Two Quick Reviews: 360Desktop for Windows 7 and XBMC for Linux (Ubuntu 9.10)


Well… I installed and tried 360 Desktop on my Windows 7 system. Cute, but useless in terms of improving the UI. All it does is pan a panoramic photo on your desktop. You have the option of having desktop icons and application windows stay “pinned” to that wallpaper, or you can individually keep icons/windows in one place. But it’s slow. I kept my icons stationary (why would anyone want their desktop icons to move off screen?) but let the app windows move with the wallpaper. It takes too long to cycle all the way around. You don’t have control over the speed of the movement. In Compiz Fusion, you determine the speed of the rotation of the desktop cube/shpere/cylinder based on your mouse movement. It does give you more space to work with, but if you can’t navigate that space quickly and efficiently, how useful is it? So I give it three stars out of five for cuteness factor. But it’s not useful to me. Someone suggested I try Bumptop. I’ll give it a shot but it looks gimmicky to me.

I was looking around for a Windows Media Center equivalent for Linux.

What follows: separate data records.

-- ==== Sys2Proof/Laws/DriverLaws.lean ====
section
/-! SUPPORT. Lemmas about jobs, submissions and the driver. -/

namespace Sys2Proof.Laws.DriverLaws

set_option linter.all false

open Sys2Proof Sys2Proof.Machine Sys2Proof.Claims

theorem stream_mod (s : State) (i : Nat) (f) : (s.modStream i f).stream i = f (s.stream i) := by
  unfold State.modStream State.stream Pcie.stream; simp

theorem stream_of_pcie {s t : State} (h : t.pcie = s.pcie) (i) : t.stream i = s.stream i := by unfold State.stream; rw [h]

theorem readEntry_can {s : State} {st : Nat} (f) (h : CanRead s st) : s.readEntry st f = f (entryRead s st) := by
  obtain ⟨a, b, c, d⟩ := h
  unfold State.readEntry; simp only []; rw [if_pos (by simp [a, b]; exact c), if_pos d]; rfl

theorem entryRead_ready (s : State) (st) : ((entryRead s st).stream st).ready = (s.stream st).ready := by
  unfold entryRead; rw [stream_mod]

theorem entryRead_drv (s : State) (st) : (entryRead s st).drv = s.drv := rfl

theorem entryRead_busy (s : State) (st) : (entryRead s st).streamBusy st = s.streamBusy st := by
  unfold State.streamBusy; rw [entryRead_ready]; rfl

theorem modDrv_back (u : State) (q : QEntry) (h : (u.drv.queue ++ [q]).erase q = u.drv.queue) :
    (u.modDrv (fun v => { v with queue := v.queue ++ [q] })).modDrv (fun v => { v with queue := v.queue.erase q }) = u := by
  unfold State.modDrv; simp only [h]

theorem seq_at {s : State} {st : Nat} {c : Instr} (h : CanRead s st) (hb : s.streamBusy st = false) (hq : ∀ q ∈ s.drv.queue, q.stream ≠ st) :
    s.sequential st c = (entryRead s st).begin { stream := st, cmd := c } := by
  unfold State.sequential; rw [readEntry_can _ h]
  unfold State.nextEntry
  have e1 : ((entryRead s st).modDrv (fun v => { v with queue := v.queue ++ [{ stream := st, cmd := c }] })).streamBusy st = false := by
    have := entryRead_busy s st
    rw [hb] at this; rw [← this]; rfl
  rw [if_neg (by rw [e1]; simp)]
  have e2 : ((entryRead s st).modDrv (fun v => { v with queue := v.queue ++ [{ stream := st, cmd := c }] })).drv.queue.find? (fun q => decide (q.stream = st)) = some { stream := st, cmd := c } := by
    show (s.drv.queue ++ [_]).find? _ = _
    rw [List.find?_append, List.find?_eq_none.mpr (by simpa using hq)]; simp
  rw [e2]
  simp only []
  congr 1
  have e3 : ((entryRead s st).drv.queue ++ [({ stream := st, cmd := c } : QEntry)]).erase { stream := st, cmd := c } = (entryRead s st).drv.queue := by
    show (s.drv.queue ++ [_]).erase _ = s.drv.queue
    rw [List.erase_append_right _ (by intro hm; exact hq _ hm rfl)]; simp
  exact modDrv_back _ _ e3

theorem kind_take (e : List Word) : Desc.kind (e.take 8) = Desc.kind e := by
  unfold Desc.kind Desc.f; congr 1; cases e <;> rfl

theorem posts_post (s : State) (st : Nat) (x : Completion) : Posts s st x ((entryRead s st).post st x) := rfl

def restOf (s : State) : Driver × SMap Cell × MemSys × Net × Evc × SMap UnitState := (s.drv, s.cells, s.mem, s.net, s.evc, s.units)

theorem post_rest (s : State) (st) (x) : restOf (s.post st x) = restOf s := rfl

theorem settle_rest (s : State) : restOf s.settle = restOf (s.modDrv (fun d =>
    { d with waits := d.waits.filter (fun w => decide (w ∉ s.drv.waits.filter s.waitOver)),
             graphs := d.graphs.filter (fun g => !g.released || !(s.drv.waits.filter s.waitOver).any (fun w => decide (w.kind = 5 ∧ w.graph = g.handle))) })) := by
  unfold State.settle; simp only []
  rw [foldl_pres restOf _ (fun _ _ => post_rest _ _ _)]

theorem settle_facts (s : State) : (∀ g ∈ s.settle.drv.graphs, g ∈ s.drv.graphs) ∧ s.settle.drv.jobs = s.drv.jobs ∧ s.settle.cells = s.cells ∧ s.settle.mem = s.mem := by
  have h := settle_rest s
  simp only [restOf, Prod.mk.injEq] at h
  obtain ⟨a, b, c, d⟩ := h
  rw [a, b, c]
  exact ⟨fun g hg => (List.mem_filter.mp hg).1, rfl, rfl, rfl⟩

theorem find_map_id (l : List JobRec) (f : JobRec → JobRec) (hf : ∀ i, (f i).id = i.id) (id : BitVec 32) :
    (l.map f).find? (fun j => decide (j.id = id)) = (l.find? (fun j => decide (j.id = id))).map f := by
  rw [List.find?_map]; congr 2; funext j; simp [Function.comp, hf]

theorem job_setJob (s : State) (j j' : JobRec) (id : BitVec 32) (h : s.drv.job? id = some j) (h' : j'.id = id) : (s.setJob j').drv.job? id = some j' := by
  have hid : j.id = id := by simpa using List.find?_some h
  show (List.map (fun i : JobRec => if i.id = j'.id then j' else i) s.drv.jobs).find? (fun j => decide (j.id = id)) = _
  rw [find_map_id _ _ (by intro i; by_cases q : i.id = j'.id <;> simp [q])]
  unfold Driver.job? at h; rw [h]; simp [hid, h']

theorem job_setJob_ne (s : State) (j' : JobRec) (id : BitVec 32) (h : id ≠ j'.id) : (s.setJob j').drv.job? id = s.drv.job? id := by
  show (List.map (fun i : JobRec => if i.id = j'.id then j' else i) s.drv.jobs).find? (fun j => decide (j.id = id)) = s.drv.jobs.find? _
  rw [find_map_id _ _ (by intro i; by_cases q : i.id = j'.id <;> simp [q])]
  rcases hc : s.drv.jobs.find? (fun j => decide (j.id = id)) with _ | i
  · rw [hc]; rfl
  · have : i.id = id := by simpa using List.find?_some hc
    rw [hc]; simp only [Option.map_some]; rw [if_neg (by rw [this]; exact h)]

theorem local_dev (s : State) : s.local? (UA.mk s.net.devId 0) = true := by
  unfold State.local? UA.device UA.mk
  simp only [decide_eq_true_eq]
  apply BitVec.eq_of_toNat_eq
  simp only [BitVec.toNat_setWidth, BitVec.toNat_ushiftRight, BitVec.toNat_ofNat, Nat.shiftRight_eq_div_pow]
  have := s.net.devId.isLt
  omega

def sendPart (s : State) := (s.drv, s.pcie, s.evc, s.dict, s.sync, s.waiters, s.rel, s.sec, s.pwr, s.dbg)

theorem routePacket_part (s : State) (d) (dest) (p) : ∀ t, s.routePacket d dest p = some t → sendPart t = sendPart s := by
  intro t h
  unfold State.routePacket at h
  split at h
  · cases h; rfl
  · rw [Option.map_eq_some_iff] at h
    obtain ⟨m, -, rfl⟩ := h
    rfl

theorem sendMsg_part (s : State) (m : Msg) : sendPart (s.sendMsg m) = sendPart s := by
  unfold State.sendMsg
  extract_lets t here
  have ht : sendPart t = sendPart s := by simp only [t]; split <;> rfl
  have hh : sendPart here = sendPart s := (show sendPart (t.fly m) = sendPart t from rfl).trans ht
  split
  · exact hh
  · rcases h : t.routePacket (UA.digit m.src 1 % 2) (UA.device m.dest) ⟨m.items, false, Option.none⟩ with _ | y
    · exact hh
    · exact (routePacket_part _ _ _ _ _ h).trans ht

theorem sendMsg_local_eq (s : State) (m : Msg) (h : s.local? m.dest = true) : s.sendMsg m = { s with net := (s.sendMsg m).net, units := (s.sendMsg m).units } := by
  unfold State.sendMsg
  simp only []
  by_cases q : s.local? m.src = true
  · simp only [if_pos q]; rw [if_pos (by rw [Bool.or_eq_true]; exact Or.inl h)]; rfl
  · simp only [if_neg q]; rw [if_pos (by rw [Bool.or_eq_true]; exact Or.inl h)]; rfl

theorem anyHit_read (s : State) (st : Nat) (d) : (entryRead s st).anyHit st d = s.anyHit st d := by
  unfold State.anyHit; rw [entryRead_ready]; rfl

theorem mark_other {s : State} {j : JobRec} {st : Nat} {d : Desc} (h : s.drv.jobs.filter (·.hit st d) = [j]) (i) (hi : i ∈ s.drv.jobs) (hn : i.id ≠ j.id) : i.hit st d = false := by
  by_contra q
  have : i ∈ s.drv.jobs.filter (·.hit st d) := List.mem_filter.mpr ⟨hi, by simpa using q⟩
  rw [h] at this; simp at this; exact hn (by rw [this])

theorem driverKill_eq (s : State) (job : BitVec 32) (tag) : ∃ m : Msg, s.driverKill job s.net.devId tag = s.sendMsg m ∧ m.cls = 0x01 ∧ m.dest = UA.mk s.net.devId 0 ∧ m.body = [BitVec.ofNat 120 (6 + job.toNat * 2 ^ 16)] := by
  unfold State.driverKill
  have : s.roleEpoch s.net.devId = ((s.unit 0).epoch, s) := by unfold State.roleEpoch; rw [if_pos rfl]
  rw [this]
  exact ⟨_, rfl, rfl, rfl, rfl⟩

theorem driverKill_own (s : State) (job : BitVec 32) (tag) : ∃ m, (s.driverKill job s.net.devId tag).net.inFlight = s.net.inFlight ++ [m] ∧ m.cls = 0x01 ∧ m.dest = UA.mk s.net.devId 0 ∧ m.body = [BitVec.ofNat 120 (6 + job.toNat * 2 ^ 16)] := by
  obtain ⟨m, h, a, b, c⟩ := driverKill_eq s job tag
  refine ⟨m, ?_, a, b, c⟩
  rw [h, sendMsg_inFlight s m (by rw [b]; exact local_dev s)]

theorem driverKill_own_rest (s : State) (job : BitVec 32) (tag) : (s.driverKill job s.net.devId tag).drv = s.drv ∧ (s.driverKill job s.net.devId tag).mem = s.mem ∧ (s.driverKill job s.net.devId tag).cells = s.cells := by
  obtain ⟨m, h, a, b, c⟩ := driverKill_eq s job tag
  rw [h, sendMsg_local_eq s m (by rw [b]; exact local_dev s)]
  exact ⟨rfl, rfl, rfl⟩

theorem cut_mono (x : Cell) (k r : CutRec) (h : r ∈ x.cutRecs) : r ∈ (x.recordCut k).cutRecs := by
  unfold Cell.recordCut; split
  · exact h
  · simp [h]

theorem cut_in (x : Cell) (k : CutRec) : k ∈ (x.recordCut k).cutRecs := by
  unfold Cell.recordCut; split
  · assumption
  · simp

theorem modCells_range (n : Nat) (hn : n ≤ 512) (f : Cell → Cell) (s : State) (c : CellIx) (h : c.val < n) : (s.modCells (List.range n) f).cell c = f (s.cell c) := by
  have := modCells_mem (List.range n) f (by
    rw [List.nodup_map_iff_inj_on List.nodup_range]
    intro a ha b hb h
    have ha := List.mem_range.mp ha
    have hb := List.mem_range.mp hb
    have : a % 512 = b % 512 := congrArg Fin.val h
    omega) c.val (List.mem_range.mpr h) s
  rw [cellIx_val] at this; exact this

theorem modCells_512 (s : State) (f) (c : CellIx) : (s.modCells (List.range 512) f).cell c = f (s.cell c) := by
  apply modCells_range
  · exact Nat.le_refl _
  · exact c.isLt

theorem cutDevice_cell (s : State) (job sc) (c : CellIx) : (s.cutDevice job sc).cell c = (s.cell c).recordCut ⟨job, sc⟩ := by
  unfold State.cutDevice
  rw [modCells_512]

theorem cutDevice_frame (s : State) (job sc) : s.cutDevice job sc = { s with cells := (s.cutDevice job sc).cells } := modCells_frame _ _ _

def notCells (s : State) := (s.mem, s.net, s.drv, s.pcie, s.evc)

theorem notCells_set (s : State) (x : SMap Cell) : notCells { s with cells := x } = notCells s := rfl

theorem cutDevice_rest (s : State) (job sc) : notCells (s.cutDevice job sc) = notCells s := Eq.trans (congrArg notCells (cutDevice_frame s job sc)) (notCells_set _ _)

theorem cuts_fold (c : CellIx) (l : List (BitVec 32 × Option (BitVec 16))) : ∀ (s : State) r, r ∈ (s.cell c).cutRecs ∨ (r.job, r.layer) ∈ l →
    r ∈ ((l.foldl (fun s k => s.cutDevice k.1 k.2) s).cell c).cutRecs := by
  induction l with
  | nil => intro s r h; simpa using h
  | cons a t ih =>
    intro s r h
    rw [List.foldl_cons]
    apply ih
    rw [cutDevice_cell]
    rcases h with h | h
    · exact Or.inl (cut_mono _ _ _ h)
    · rcases List.mem_cons.mp h with h | h
      · left; rw [← h]; exact cut_in _ _
      · exact Or.inr h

I’m not actually much of a fan of media centers because it’s a new UI. That’s not a problem for me. But my wife and daughter need to be able to access the media center, so I’ve kept it on the familiar Gnome desktop with custom scripts, button panels with custom icons and the like. But I got curious tonight and tried out XBMC (started out as an XBOX Media Center but now it’s available for Linux, Windows, Mac and Apple TV platforms too). I installed it on my laptop (Ubuntu 9.10) and it works a treat. What I really like is that you don’t have to run it as the main shell. It does take over the screen, but it’s just an app. It does weather, photos, music, videos, plays DVDs (for external regions as well but requires the use of libdvdcss which violates software patents in a few countries), etc… pretty much everything I’ve been doing with Gnome for the past five or six years. And it has a lot of eye candy. It’s missing a few important features for me (like Xine’s Alt-1 through 9 to jump 10-90% into a program as well as other keybindings). But, it’s quite usable and somewhat simple to use. So I will be throwing this on the media center once I migrate it from Gentoo to Ubuntu 9.10. Kudos to the XBMC people!